A great example came during the Q&A. An NIH’er said she gets frustrated every time senior leaders call the organization a family; to her, that implies they’re the parents and everyone else is a child. 

“An older person meant ‘We have each other’s backs’ and probably never thought family could be a loaded word,” Lancaster responded. “Step back, think what the other person means and give him or her a little grace.” At the same time, respectfully share concerns. Make others aware if a term has negative connotations to you. “We just can’t hear the world through everybody else’s ears.”  

A screenshot shows a smiling Lancaster talking with Allen, Rivera and Johnson, all smiling.
Lancaster shares a laugh during a lively Q&A with NIH executive officers Kimberly Allen (NIMHD) and Rodney Rivera (NICHD) and deputy director for management Dr. Alfred Johnson.

One common thread across all age groups is stress, though the causes usually differ among the generations—from health or financial concerns to caring for dependents. Show compassion; support each other.

One stress-causing rift at work is: “Everyone should work just like me!” Undo that notion by appreciating where each age group is coming from.  

“Each generation arrives into a world of work that’s different from the last one,” said Lancaster. 

“I don’t know what we would have done [throughout the pandemic] if we didn’t have all five generations [here], with their vast amount of experience, skills, history, technology and institutional knowledge.”
—NIMHD executive officer Kimberly Allen

  • Baby boomers are fiercely competitive. They had to compete for that first job and next promotion, so they protect their turf and expect younger generations to pay their dues and stay in their jobs longer too.
  • Generation Xers, the first generation to emerge from school with tech skills, benefited from a decade-long economic boom that kept hiring them. “Because Gen Xers became this highly valuable commodity, they were able to begin putting pressure on the workplace,” said Lancaster. They’re the first generation to fight for work-life balance—flexible hours, casual Fridays. They’re also skeptical, having grown up inundated with TV commercials in an era of political and corporate indictments. They want to know their organization has their back and will invest in their development.
  • Millennials carry the stereotype of the entitled generation but they’re survivors, said Lancaster. They’ve already experienced three major recessions in their lifetime. Despite this, they are optimistic and look for meaningful work. “It’s so important when we manage millennials that they understand the difference they’re making,” she said. And remember, they’re not kids anymore; millennials are now between 28 and 42 years old.
  • Generation Z is new to the work world, arriving with tech and everything else changing rapidly and having grown up surrounded by social media. “We need to tap into Gen Z to find more ways we can operate effectively in this global, social environment,” she said. “They’ll lead the way.” Gen Zers want everything to be customizable, from their job duties to their schedules. 

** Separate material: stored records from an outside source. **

-- ==== Sys2Proof/Laws/Locks.lean ====
section
/-! SUPPORT. Laws/Locks.lean: what grants and releases leave alone. -/

namespace Sys2Proof.Machine

/-! ### Engines of other rings -/

theorem endCommand_others {r k : Ring} (h : k ≠ r) (res : Result) (s : State) :
    (endCommand r res s).eng[k] = s.eng[k] := by
  cases he : s.eng[r].exec with
  | none => simp only [endCommand, he]
  | some e => exact (endCommand_ended he res).1 k h

theorem arbitrate_eng (s : State) : (arbitrate s).eng = s.eng := by
  unfold arbitrate grantPort
  repeat' split
  all_goals rfl

theorem readChunk_others {r k : Ring} (h : k ≠ r) (s : State) : (readChunk r s).eng[k] = s.eng[k] := by
  unfold readChunk claimPort
  dsimp only
  repeat' split
  all_goals simp [-Fin.getElem_fin, h, arbitrate_eng]

theorem writeChunk_others {r k : Ring} (h : k ≠ r) (s : State) : (writeChunk r s).eng[k] = s.eng[k] := by
  unfold writeChunk issueWrite
  repeat' split
  all_goals simp [-Fin.getElem_fin, h]

/-- A grant changes the engine of the ring that is granted, and no other (R44). -/
theorem beginGranted_others {r k : Ring} (h : k ≠ r) (s : State) : (beginGranted r s).eng[k] = s.eng[k] := by
  unfold beginGranted
  split
  · rfl
  · dsimp only
    split
    · simp [-Fin.getElem_fin, pushNext, issueRead, h]
    · unfold beginSetTaps
      split
      · rw [endCommand_others h]
        simp [-Fin.getElem_fin, leaveLock, h]
      · simp [-Fin.getElem_fin, issueRead, h]
    · unfold beginClear
      dsimp only
      rw [endCommand_others h]
      simp [-Fin.getElem_fin, leaveLock, h]
    · unfold beginStep issueInput
      dsimp only
      split <;> simp [-Fin.getElem_fin, issueRead, h]
    all_goals try
      unfold beginReader
      dsimp only
      split
      · rw [endCommand_others h]
        simp [-Fin.getElem_fin, leaveLock, h]
      · unfold pumpReader
        rw [readChunk_others h, writeChunk_others h, readChunk_others h]
        simp [-Fin.getElem_fin, h]
    all_goals simp [-Fin.getElem_fin, h]

theorem grantWaiter_others {r k : Ring} (h : k ≠ r) (s : State) : (grantWaiter r s).eng[k] = s.eng[k] := by
  unfold grantWaiter
  split
  · simp [-Fin.getElem_fin, h]
  · exact beginGranted_others h s

/-! ### Lines under a grant -/

theorem endCommand_lines (r : Ring) (res : Result) (s : State) : (endCommand r res s).lines = s.lines := by
  unfold endCommand
  split
  · rfl
  · dsimp only
    split
    · rw [goOn_frame]
      rfl
    · split
      · rfl
      · rw [takeClaim_frame]
        rfl

theorem arbitrate_lines (s : State) : (arbitrate s).lines = s.lines := by
  unfold arbitrate grantPort
  repeat' split
  all_goals rfl

theorem pumpReader_lines (r : Ring) (s : State) : (pumpReader r s).lines = s.lines := by
  have hr : ∀ s, (readChunk r s).lines = s.lines := fun s => by
    unfold readChunk claimPort
    dsimp only
    repeat' split
    all_goals simp [arbitrate_lines]
  have hw : ∀ s, (writeChunk r s).lines = s.lines := fun s => by
    unfold writeChunk issueWrite
    repeat' split
    all_goals simp
  unfold pumpReader
  rw [hr, hw, hr]

/-- A grant leaves every line's waiter queue as it is, or takes entries from it. -/
theorem beginGranted_queue (r : Ring) (l : LineIx) (s : State) :
    List.Sublist (beginGranted r s).lines[l].lock.queue s.lines[l].lock.queue := by
  have leave : ∀ (s u : State) (k : LineIx) (f : Line → Line), u.lines = (s.updLine k f).lines →
      (∀ x, List.Sublist (f x).lock.queue x.lock.queue) → List.Sublist u.lines[l].lock.queue s.lines[l].lock.queue := by
    intro s u k f hu hf
    rw [hu, State.updLine_get]
    split
    · rename_i h
      subst h
      exact hf _
    · exact List.Sublist.refl _
  unfold beginGranted
  split
  · exact List.Sublist.refl _
  · rename_i x p hx
    dsimp only
    have hl : ∀ s : State, (leaveLock r x.lineIx s) = s.updLine x.lineIx (fun y => { y with lock := y.lock.leave r }) :=
      fun _ => rfl
    split
    · exact List.Sublist.refl _
    · unfold beginSetTaps
      split
      · refine leave _ _ x.lineIx (fun y => { y with taps := [], lock := y.lock.leave r }) ?_
          (fun y => List.filter_sublist)
        rw [endCommand_lines, hl, State.updLine_updLine]
        rfl
      · exact List.Sublist.refl _
    · unfold beginClear
      dsimp only
      refine leave _ _ x.lineIx (fun y => { y with head := 0, fill := 0, lock := y.lock.leave r }) ?_
        (fun y => List.filter_sublist)
      rw [endCommand_lines, hl, State.updLine_updLine]
      rfl
    · unfold beginStep issueInput
      dsimp only
      split <;> exact List.Sublist.refl _
    all_goals try
      unfold beginReader
      dsimp only
      split
      · refine leave _ _ x.lineIx (fun y => { y with lock := y.lock.leave r }) ?_ (fun y => List.filter_sublist)
        rw [endCommand_lines, hl]
        rfl
      · simp only [pumpReader_lines, State.setPhase_lines, State.updEng_lines]
        exact List.Sublist.refl _
    all_goals exact List.Sublist.refl _

theorem grantWaiter_queue (r : Ring) (l : LineIx) (s : State) :
    List.Sublist (grantWaiter r s).lines[l].lock.queue s.lines[l].lock.queue := by
  unfold grantWaiter
  split
  · exact List.Sublist.refl _
  · exact beginGranted_queue r l s

/-- The record that a ring executes and has not begun. -/
theorem freshRecord_iff (r : Ring) (x : Record) (s : State) : freshRecord r s = some x ↔ Executes r x s := by
  unfold freshRecord Executes
  split
  · rename_i y h
    simp only [h, Option.some.injEq, Exec.mk.injEq, and_true]
  · rename_i h
    exact ⟨fun h => (nomatch h), fun h' => absurd h' (h x)⟩

/-- A ring reset meets a grant exactly as `MeetsReset` says (R50). -/
theorem resetMeets_iff (r : Ring) (s : State) : resetMeets r s = true ↔ MeetsReset r s := by
  have named : ∀ x : Record, (x.namesLineRing = true ∧ x.ringA = r) ↔ (r ≠ 0 ∧ x.paramA.toNat = r.val) := by
    intro x
    simp only [Record.namesLineRing, Record.ringA, Fin.ext_iff, Fin.ofNat, Bool.and_eq_true, decide_eq_true_eq, ne_eq]
    have := r.isLt
    exact ⟨fun ⟨⟨_, _⟩, _⟩ => ⟨by simp; omega, by omega⟩, fun ⟨h, _⟩ => by simp at h; omega⟩
  have begins : ∀ x, freshRecord 0 s = some x →
      ((!s.hp.inReset && s.eng[(0 : Ring)].stop.isNone && Kind.ofCode x.kind == some .resetRing && x.namesLineRing &&
        x.ringA == r && (Guard.ofCode x.guardCode).any (fun g => g.met s.eng[(0 : Ring)].lastOk s.eng[(0 : Ring)].test)) =
          true ↔
        r ≠ 0 ∧ s.eng[(0 : Ring)].stop = none ∧ BeginsControl .resetRing x s ∧ x.paramA.toNat = r.val) := by
    intro x hx
    have hx := (freshRecord_iff 0 x s).mp hx
    simp only [Bool.and_eq_true, beq_iff_eq, Bool.not_eq_true', Option.isNone_iff_eq_none, Option.any_eq_true,
      BeginsControl, Begins, GuardMet, Released, hx, true_and]
    have := named x
    tauto
  unfold resetMeets MeetsReset
  split
  · rename_i cs x hp hx
    rw [begins x hx]
    refine ⟨fun ⟨a, b, c⟩ => ⟨⟨cs, hp⟩, a, b, x, c⟩, fun ⟨_, a, b, y, c, d⟩ => ?_⟩
    obtain rfl : y = x := by
      have := (freshRecord_iff 0 y s).mpr c.2.1
      rw [hx] at this
      exact (Option.some.inj this).symm
    exact ⟨a, b, c, d⟩
  · rename_i h
    refine ⟨fun h => (nomatch h), fun ⟨⟨cs, hp⟩, _, _, x, hx, _⟩ => absurd ((freshRecord_iff 0 x s).mpr hx.2.1) (h cs x hp)⟩
/-! ### The grant step -/

/-- The end of a close changes no engine but that of a waiting CLOSE. -/
theorem endClose_others {k : Ring} (l : LineIx) (s : State) (h : ∀ w ∈ s.lines[l].lock.queue, w.ring ≠ k) :
    (endClose l s).eng[k] = s.eng[k] := by
  unfold endClose
  extract_lets x s1 s2
  have huk : s2.eng = s.eng := by
    unfold s2
    split <;> rfl
  clear_value s2
  have huk : s2.eng[k] = s.eng[k] := by simp only [huk]
  split
  · exact huk
  · rename_i w hw
    have hk : k ≠ w.ring := fun e => h w (List.mem_of_find?_eq_some hw) e.symm
    split
    · rw [endCommand_others hk, huk]
    · exact huk

/-- The grant step changes no engine but those of the waiters (R45). -/
theorem grantLoop_others {k : Ring} (n : Nat) (l : LineIx) (s : State)
    (h : ∀ w ∈ s.lines[l].lock.queue, w.ring ≠ k) : (grantLoop n l s).eng[k] = s.eng[k] := by
  induction n generalizing s with
  | zero => rfl
  | succ n ih =>
    unfold grantLoop
    dsimp only
    split
    · exact endClose_others l s h
    · split
      · rfl
      · rename_i w ws hq
        have hw : k ≠ w.ring := fun e => h w (by rw [hq]; exact List.mem_cons_self) e.symm
        have step : ∀ f : Line → Line, (f s.lines[l]).lock.queue = ws →
            (grantLoop n l (grantWaiter w.ring (s.updLine l f))).eng[k] = s.eng[k] := by
          intro f hf
          rw [ih, grantWaiter_others hw, State.updLine_eng]
          intro v hv
          have := (grantWaiter_queue w.ring l (s.updLine l f)).subset hv
          rw [State.updLine_get, if_pos rfl, hf] at this
          exact h v (by rw [hq]; exact List.mem_cons_of_mem _ this)
        split
        · exact step _ rfl
        · exact step _ rfl
        · exact step _ rfl
        · rfl

/-- A ring that leaves a lock keeps its engine through the grant step that follows (R44). -/
theorem release_self (r : Ring) (l : LineIx) (s : State) : (release r l s).eng[r] = s.eng[r] := by
  unfold release grantStep
  rw [grantLoop_others]
  · rfl
  · intro w hw
    simp only [leaveLock, State.updLine_get, if_true, Lock.leave, List.mem_filter, bne_iff_ne] at hw
    exact hw.2

/-- Rounds of the grant step beyond the length of the queue change nothing. -/
theorem grantLoop_fuel (n m : Nat) (l : LineIx) (s : State) (hn : s.lines[l].lock.queue.length < n)
    (hm : s.lines[l].lock.queue.length < m) : grantLoop n l s = grantLoop m l s := by
  induction n generalizing m s with
  | zero => omega
  | succ n ih =>
    obtain ⟨m, rfl⟩ : ∃ k, m = k + 1 := ⟨m - 1, by omega⟩
    unfold grantLoop
    dsimp only
    split
    · rfl
    · split
      · rfl
      · rename_i w ws hq
        rw [hq, List.length_cons] at hn hm
        have step : ∀ f : Line → Line, (f s.lines[l]).lock.queue = ws →
            grantLoop n l (grantWaiter w.ring (s.updLine l f)) =
              grantLoop m l (grantWaiter w.ring (s.updLine l f)) := by
          intro f hf
          have := (grantWaiter_queue w.ring l (s.updLine l f)).length_le
          rw [State.updLine_get, if_pos rfl, hf] at this
          exact ih _ _ (by omega) (by omega)
        split
        · exact step _ rfl
        · exact step _ rfl
        · exact step _ rfl
        · rfl

end Sys2Proof.Machine
end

To navigate this changing landscape, Lancaster advised setting realistic expectations and managing to goals, not to face time or “butts in a chair.” Be flexible and delegate more authority. “That’s how we build bench strength, how we get better as leaders,” she said, “and it’s how people learn.”

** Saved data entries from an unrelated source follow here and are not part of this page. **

-- ==== Sys2Proof/Tests/Slice0.lean ====
section
/-! SUPPORT. Tests/Slice0.lean: the author's own tests: the checks of WellFormed, one step of each command with values
from the spec's tables and worked sequences, and, for each statement with hypotheses, states that meet them. -/

namespace Sys2Proof.Tests
open Sys2Proof.Machine

/-! ## Small states -/

/-- The state a command leaves. -/
def after (c : Instr) (s : State) : State :=
  match exec c s with
  | .next t => t
  | _ => s

/-- The result in the completion record whose write is in flight to completion ring `q`. -/
def posting (q : CqIx) (s : State) : Option Result := s.cq[q].inflight.map (·.claim.result)

def cqGiven : CqCfg := { base := 0x20000, size := 16, threshold := 2, holdoff := 1 }

def engIdle (cls : Option RingClass) (q : CqIx) : Engine :=
  { Engine.resetValue with state := .idle, cfg := some { base := 0x10000, size := 16, cls := cls, cq := q } }

/-- A RUNNING part: ring 0 names CQ0, bulk ring 1 and paced ring 2 name CQ1; the other rings are DISABLED. -/
def up : State :=
  { State.reset with
    hp := { HostPort.resetValue with dev := .running, linkUp := true, busMaster := true, msi := true }
    sc := { StoreCtl.resetValue with state := .ready, port := .idle, timer := some 7750 }
    eng := ((State.reset.eng.set 0 (engIdle none 0)).set 1 (engIdle (some .bulk) 1)).set 2 (engIdle (some .paced) 1)
    cq := ((State.reset.cq.set 0 (.fresh (some cqGiven))).set 1 (.fresh (some cqGiven))) }

def lineGiven : LineCfg := { owner := 1, len := 100, fmt := .s16, ext := ⟨0, 2⟩ }

/-- Line of ring 1: L 100, S16, three samples committed. -/
def lineLive : Line :=
  { Line.freeRecord 1 with state := .live, cfg := some lineGiven, head := 3, fill := 3, seq := 3, taps := [0, 50] }

/-- Line `lineLive` with the given lock. -/
def lineLocked (mode : LockMode) (holders : List Ring) (queue : List Waiter) : Line :=
  { lineLive with lock := { mode := mode, holders := holders, queue := queue } }

def withLine (l : Line) (s : State) : State := { s.updLine 0 (fun _ => l) with free := [⟨2, 131070⟩] }

/-- A record of a kind, tag 7, about line 0 of generation 1. -/
def rcd (kind : Nat) : Record :=
  { kind := BitVec.ofNat 8 kind, guardCode := 0, quiet := false, tag := 7, line := 0, gen := 1, paramB := 0,
    count := 0, paramA := 0, addr := 0x1000, paramC := 0x2000 }

def executing (r : Ring) (x : Record) (p : Phase) (s : State) : State :=
  s.updEng r (fun e => { e with state := .active, exec := some ⟨x, p⟩ })

/-- Ring `r` executes a record about line 0, which is `l`. -/
def onLine (r : Ring) (x : Record) (p : Phase) (l : Line) : State := executing r x p (withLine l up)

/-- Ring 0 executes a record. -/
def on0 (x : Record) : State := executing 0 x .fresh up

def aRead (len : Nat) : HostRead := { addr := 0x1000, len := len, issued := true, deadline := 10000000 }
def aWrite : HostWrite := { addr := 0x3000, data := [1, 2], num := 0 }
def withRd (r : Ring) (len : Nat) (s : State) : State := s.updEng r (fun e => { e with rd := some (aRead len) })
/-- HP has taken `aWrite`, which waits to leave. -/
def holding (s : State) : State := { s with hp := { s.hp with taken := 1, writes := [aWrite] } }
/-- Ring `r` has a host write in flight: one that HP could not issue, and one that it holds. -/
def lostWr (r : Ring) (s : State) : State := s.updEng r (fun e => { e with wr := some aWrite })
def withWr (r : Ring) (s : State) : State := holding (lostWr r s)
def withFetch (r : Ring) (s : State) : State := s.updEng r (fun e => { e with fetch := some (aRead 32), tail := 3 })
def withPort (p : Port) (s : State) : State := { s with sc := { s.sc with port := p } }
def withStop (r : Ring) (c : StopCause) (s : State) : State := s.updEng r (fun e => { e with stop := some c })
def engState (r : Ring) (st : EngState) (s : State) : State := s.updEng r (fun e => { e with state := st })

Appreciate what each group contributes. “I don’t know what we would have done [throughout the pandemic] if we didn’t have all five generations [here], with their vast amount of experience, skills, history, technology and institutional knowledge,” said NIMHD executive officer Kimberly Allen.

“What I’ve learned from interviewing people is we all want the same thing,” concluded Lancaster. “Everybody wants to show up at work and do some meaningful work that they care about with co-workers who they like and trust and have their backs. By getting to know the generations, I hope we can achieve that, because we all bring this array of magic into the work we do.”